Employee feedback, engagement, channel effectiveness, and adoption lie at the heart of effective internal communications to create value and support business performance. But when do these data points stop being mere data and start driving real business impact? The real challenge is measuring them objectively and at scale. This is where Business Intelligence tools like Microsoft Power BI come in, turning data into insight, and insight into action.
The Goal of Internal Communications
Well-informed employees are more engaged, and engaged employees are far more likely to contribute effectively to the organisation’s success.
Moving Beyond Gut Feeling with Microsoft Power BI
Did the last campaign work? It felt like it did.
Was the town hall successful? People seemed engaged.

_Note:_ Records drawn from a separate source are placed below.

/-- Whether a core has the resources free (R259). -/
def State.coreRoom (s : State) (core : Nat) (a : Ask) : Bool :=
  s.powered && core < s.cores.length && !(s.core core).removed && !(s.core core).leaving && !s.takeWaits core && a.le (s.freeOn core)

/-- How often one demand fits into what is free. -/
def Ask.times (a f : Ask) : Nat :=
  min (fits f.crews a.crews) (min (fits f.blocks a.blocks) (min (fits f.gran a.gran) (min (fits f.acc a.acc)
    (fits f.wsl a.wsl))))

/-- How many workgroups a core has the resources free for (R259). -/
def State.coreCap (s : State) (core : Nat) (a : Ask) : Nat := if s.coreRoom core a then a.times (s.freeOn core) else 0

/-- Granules held in the subtree of a region (R251). -/
def State.heldGran (s : State) (top : Nat) : Nat := ((s.residents top).map (·.scrgran)).sum

/-- Cores held in the subtree of a region (R251). -/
def State.heldCores (s : State) (top : Nat) : List Nat := ((s.residents top).filterMap (·.core)).eraseDups

/-- Whether a placement on a core keeps R251 for a region and its ancestors. -/
def State.budgetFits (s : State) (chain : List (Nat × Eff)) (core : Nat) (a : Ask) : Bool :=
  chain.all fun e => s.heldBlocks e.1 + a.blocks ≤ e.2.regblk && s.heldGran e.1 + a.gran ≤ e.2.scrgran &&
    ((s.heldCores e.1).contains core || (s.heldCores e.1).length + 1 ≤ e.2.cores)

/-- Whether a core takes a workgroup of a launch now. -/
def State.takes (s : State) (n : NodeRun) (core : Nat) (a : Ask) : Bool :=
  s.coreRoom core a && s.budgetFits n.chain core a

/-- The address of a share of a wake area (R340). -/
def Eff.shareAt (e : Eff) (k : Nat) : Nat := e.wakeBase + k * e.share

/-- Whether a share is one of the area's and no crew holds it (R340). -/
def State.shareFree (s : State) (e : Eff) (k : Nat) : Bool :=
  k < e.shares && !s.crews.any fun c => overlap (e.shareAt k) e.share c.shareBase.toNat c.shareSize

/-- Whether spots name free and distinct slots of a core, one for each crew. -/
def State.spotsFit (s : State) (core n : Nat) (spots : List Spot) : Bool :=
  let l := spots.map fun p => (p.sched, p.slot)
  spots.length == n && l.eraseDups.length == n && l.all (s.freeSlots core).contains

/-- Whether spots name free and distinct shares too. -/
def State.sharesFit (s : State) (e : Eff) (spots : List Spot) : Bool :=
  (spots.map (·.share)).eraseDups.length == spots.length && spots.all fun p => s.shareFree e p.share

/-- The lowest free slots and shares of a core, as the device chooses. -/
def State.pickSpots (s : State) (e : Eff) (core n : Nat) : List Spot :=
  let shares := ((List.range (s.crews.length + n)).filter (s.shareFree e)).take n
  (((s.freeSlots core).take n).zip shares).map fun p => ⟨p.1.1, p.1.2, p.2⟩

/-- Whether a launch still has a workgroup to place. -/
def NodeRun.unplaced (n : NodeRun) : Bool := n.kind == 1 && !n.closed && n.next < n.total

/-! A new workgroup (R23, R41, R141, R260) -/

/-- The LFSR of a crew at workgroup start (R141). -/
def lfsrAt (sw : Word) (index crew : Nat) : Word :=
  let m := mix sw (BitVec.ofNat 32 (32 * index + crew))
  if m == 0 then 1 else m

/-- A crew at workgroup start (R41). DESIGN CHOICE (log 4): an empty mailbox holds 0, which a save image shows. -/
def newCrew (n : NodeRun) (uid index i : Nat) (p : Spot) : Crew :=
  let base := BitVec.ofNat 64 (n.eff.shareAt p.share)
  { wg := uid, idx := i, sched := p.sched, slot := p.slot, st := .ready, wait := .none, since := 0, granted := none
    chain := false, packet := none, waitcnt := 0, reason := .none, parkpend := false, norun := false
    pc := BitVec.ofNat 64 (n.desc.code + n.desc.entry), ic := 0, pfx := none, walk := none, replays := [], cf := fall
    xfer := false, fmode := BitVec.ofNat 32 n.desc.fmode, mask := allThreads, mstack := [], exited := 0
    v := List.replicate (8 * n.desc.regblk) VReg.zero, o := List.replicate 8 VReg.zero
    l := List.replicate 4 ⟨zeros32, .U, false⟩, m := List.replicate 4 ⟨0, false⟩, s := List.replicate 32 0
    p := List.replicate 7 0, sp := List.replicate 4 false, lfsr := lfsrAt n.desc.sw index i, tvec := 0, tpc := 0
    tcause := 0, taddr := 0, tgt := 0, intrap := false, commit := 0, commitAt := 0, wake := [], wakep := base
    tail := base, shareBase := base, shareSize := n.eff.share, pend := [], runon := none, steps := none
    bkptOnce := false, expired := none, badRegs := [], stat := [], clock := clkJoin [(uid * 64 + i, 1)] n.clock
    relScope := 0, pendAcq := [], fenceClk := [], recWait := false, crc := [], halting := .none }

/-- A workgroup at its start (R41, R260). -/
def newWg (n : NodeRun) (uid index core : Nat) (shadow : Option Nat) (sampled : Bool) : Wg :=
  { uid := uid, launch := n.id, node := n.addr, index := BitVec.ofNat 32 index, region := n.region, core := some core
    seq := uid, ncrew := n.desc.crews, scrgran := n.desc.scrgran, acc := n.desc.acc, wsl := n.desc.wsl
    codeBase := BitVec.ofNat 64 n.desc.code, scr := [], stags := [], bars := [], scrFailing := []
    queues := n.desc.qmap.map queueOf, tiles := List.replicate n.desc.acc ⟨List.replicate 2048 0, none, []⟩
    slots := List.replicate n.desc.wsl ⟨false, 0, false, 0, [], none, []⟩, mtags := [], mops := [], mtiles := [], hang := 0
    withdrawn := [], held := [], saving := false, saveAddr := 0, saveSeq := 0, shadowOf := shadow, sampled := sampled, sig := none }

Real‑Life Use Cases in Daily Internal Communications
- Data: Active user data, log‑in frequency, content views, interactions (likes, comments, shares), and usage data segmented by location, function, or role
- Metrics: Adoption and active usage rates, frequency of interactions per user, growth over time, and engagement depth across organizational segments
- Outcome: Identify adoption gaps, understand usage patterns, and enable targeted actions (e.g., onboarding, users training, leadership activation) to increase sustainable channel adoption

Campaign effectiveness
- Data: Combine Intranet news views, Viva Engage interactions, and survey feedback
- Metrics: Measure message reach, identify top‑performing channels, and spot engagement drop‑offs
- Outcome: Optimize future campaigns based on evidence rather than assumptions
Leadership communication (e.g. Town Hall) impact
- Data: Town hall attendance, live Q&A participation, post‑event feedback, and follow‑up engagement across channels
- Metrics: Measure participation rates, interaction levels, message reach beyond the live event, and sustained engagement over time
- Outcome: Assess whether leadership messages resonate, identify gaps in understanding, and refine leadership communications based on evidence
Final Thought
When reliable data meet professional judgment, internal communications can shine by moving from guesswork to clarity, credibility, and real impact. The key is to start with clear questions: what do we really want to understand? Form there, focus first on a small set of KPIs that influence behavior and outcomes. Build confidence step by step by connecting existing data, rather than waiting for a perfect setup. Keep dashboards simple, avoid overcomplication. And most importantly, don’t be afraid to get started.
When data brings clarity, internal communications creates real impact.
Perfection isn’t the goal, momentum is.
Still exploring alternatives? There are several BI solutions on the market, and outsourcing analytics can also be a valid option, especially when resources are limited.